NOTE - Cats can go into a self-preservation silent mode when scared and this can last for as long as 7-10 days. Panic mode will then set in and that is when they will meow for help. So it is important to not give up and keep searching the same areas over and over again. It is entirely possible for your cat to be shut in a garage or shed next door, but not respond to your calls for some time, so you have to keep trying.
- Speak to your neighbours and ask them if you can look in their gardens, sheds and garages yourself. Also ask them to leave the doors open for a while in case they are hiding out of sight and don’t respond to your calls.
- Put notes through the doors of any neighbours who are out, but make sure you go back in person later. Cover both sides of your road and at least 10 dwellings each way from your home.

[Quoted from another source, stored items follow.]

-- ==== Sys2Proof/Machine/Slots.lean ====
section
/-!
DEFINITION. The version slots of pattern tables: their fields, binding and retirement (R410 to R417).
-/
namespace Sys2Proof.Machine

/-- The fields of slot A (0) or B (1) of a table. -/
def slotState (slot : Nat) : FKind := if slot = 0 then .tableStateA else .tableStateB
def slotInflight (slot : Nat) : FKind := if slot = 0 then .tableInflightA else .tableInflightB
def slotGen (slot : Nat) : FKind := if slot = 0 then .tableGenA else .tableGenB
def slotBase (slot : Nat) : FKind := if slot = 0 then .tableBaseA else .tableBaseB

/-- States of a slot (R411). -/
def slRetired : Nat := 0
def slCurrent : Nat := 1
def slRetiring : Nat := 2

/-- A retiring slot without a GATHER in flight retires, and may signal RETIRE_SEM of the owner (R414, R415). -/
def State.retireSlot (s : State) (n slot : Nat) : State :=
  if s.rd (slotState slot) n = slRetiring && s.rd (slotInflight slot) n = 0 then
    let s1 := s.wr (slotState slot) n slRetired
    if s.bit .tableRetireSigEn n then s1.semAdd (s.rd .tableOwner n) (s.rd .tableRetireSem n) 1 else s1
  else s

/-- A GATHER leaves its slot (R412). -/
def State.unbindSlot (s : State) (n slot : Nat) : State :=
  (s.wr (slotInflight slot) n (s.rd (slotInflight slot) n - 1)).retireSlot n slot

end Sys2Proof.Machine
end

- Check all the surrounding roads, including hedges, front gardens and under parked cars, in case your cat has been involved in an accident. Don’t assume your cat wouldn’t have crossed a main road. It may have been chased or tried its luck at night, and now be too scared to cross back.
- If your cat is microchipped inform the chip company that they are missing. Also go to http://scannerangel.com/en/lostpet.php and register them.
- If you are on Facebook join Lost and Found Cats in Norwich where you can post pictures and a description of your cat and this will be shared across the many lost cat groups. You will also find lists of local vets and rescues, which you should contact to notify them of your missing cat.
- Put your cat’s bedding outside and if it uses a litter tray, put that outside as well. Even better bury some of your cat’s poo shallowly near the perimeter of your property.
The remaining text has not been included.